The late summer sun is shining on Camden Street, as I make my way past slumbering Whelan’s, past the delicious Diwali restaurant, and meander into The Last Bookshop for a browse. A secret passage at the back of the store trails through the bustling Cake Café, and pops me out on Pleasants Place, where a trio of Nepali chefs smoke and shoot the breeze, while The Morning Bakery packs up for the day.
Positioned about halfway down this quiet street, dwells the warren of rooms that is Camden Recording Studios.
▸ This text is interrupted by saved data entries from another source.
/-- A write by an agent. Of the PCI configuration space the model holds bus mastering, bit 2 of the Command register (18 R572). -/
def agentWrite (s : State) (ag : Agent) (a : Nat) (bs : List Byte) : State :=
  if ag != .host then s.busWrite ag a bs
  else match s.hostAt a with
  | .device d => s.busWrite ag d bs
  | .nowhere d => s.badAddr ag d true
  | .msix o => (List.range bs.length).foldl (fun t i => t.msixPut (o + i) (bs.getD i 0)) s
  | .config o => if o ≤ 4 ∧ 4 < o + bs.length then s.setRb Reg.HST_LINK 5 (byteAt bs (4 - o) / 4 % 2 == 1) else s
  | .pba _ | .empty => s

end State

open State

namespace State

/-! ## Accesses that wait, and accesses with a gap -/

/-- The device address that an agent's address names, none for the host's own. -/
def devAddr (s : State) (ag : Agent) (a : Nat) : Option Nat :=
  if ag != .host then some a else match s.hostAt a with | .device d => some d | _ => none

/-- An access of an agent to a bank that is held or busy waits: nothing has happened yet, and its command is sent again (07 R258, R266; log 12). -/
def agentWaits (s : State) (ag : Agent) (a n : Nat) : Bool := (s.devAddr ag a).any fun d => s.fabWaits d n

/-- The writable bits of `n` words from offset `off` of page `p` on are free values, in the register and in the agent's staging buffer. -/
def gapWords (s : State) (ag : Agent) (p off : Nat) : Nat → State
  | 0 => s
  | n + 1 =>
    match target p off with
    | some t =>
      let a := Reg.page p + off
      let k := if t.row.banked then kreg (bankOf ag) a else a
      let m := BitVec.ofNat 32 (t.row.rw ||| t.row.w1c ||| t.row.w1s)
      let f := s.free
      let g := f.2.free
      let s := g.2.setReg k ((g.2.reg k &&& ~~~m) ||| (f.1 &&& m))
      { s with stage := Sparse.set stageReset s.stage (agentNum ag * 2 ^ 32 + a) g.1 }.gapWords ag p (off + 4) n
    | none => s

/-- An access with non-contiguous byte enables that reaches a register page, the checks passed, leaves the addressed register free (02 R81). -/
def gapAccess (s : State) (ag : Agent) (d : Nat) (w : Bool) : State :=
  match s.check ag d w with
  | .stop t => t
  | .pass =>
    let p := (d - 0x01000000) / 0x1000
    let off := d % 0x1000 / 4 * 4
    match target p off with
    | some t => s.gapWords ag p (off - 4 * t.row.part) t.row.parts
    | none => s

/-- The device address of an access with a gap in its byte enables to a register page. -/
def gapAt (s : State) (ag : Agent) (a : Nat) (gap : Bool) : Option Nat :=
  if gap then (s.devAddr ag a).filter fun d => (region d).any (·.isPage) else none

end State

/-! ## The commands -/

/-- LOW_PART_LATCH (00 R9): a read of `n` bytes by an agent, with a gap in its byte enables or without (02 R81); the value it returns is kept (log 8). -/
def execLowPartLatch (ag : Agent) (addr : Word) (n : Extent) (s : State) : Res State :=
  .next (if s.agentWaits ag addr.toNat n.bytes then s
    else match s.gapAt ag addr.toNat n.gap with
    | some d => let t := s.gapAccess ag d false; let f := t.free64; { f.2 with rdata := f.1 }
    | none => let r := s.agentRead ag addr.toNat n.bytes; { r.2 with rdata := BitVec.ofNat 64 (ofLE r.1) })

/-- RCL_READ (02 R49): a read of the lowest part of a register, a word by the host or debug port, a byte by a lane. -/
def execRclRead (ag : Agent) (addr : Word) (s : State) : Res State :=
  let n := if bankOf ag = 0 then 4 else 1
  .next (if s.agentWaits ag addr.toNat n then s
    else let r := s.agentRead ag addr.toNat n; { r.2 with rdata := BitVec.ofNat 64 (ofLE r.1) })

end Sys2Proof.Machine
end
I ring the bell, co-owner Cian Boylan warmly greets me, leads me through a small reception room, through a narrow corridor, past a deconstructed drumkit neatly shelved, and into the main recording room. Here Hot Press photographer Miguel Ruiz, kneeling on a giant Persian rug, is setting up his photo shoot. Studio A is a grand place – spacious, elegantly furnished, well-lit – good enough for the likes of Ed Sheeran and The Weeknd, who have both recorded here.
Miguel shoots Cian playing the studio’s beautiful New York Steinway Model B grand piano, surrounded by a boodle of vintage and classic gear.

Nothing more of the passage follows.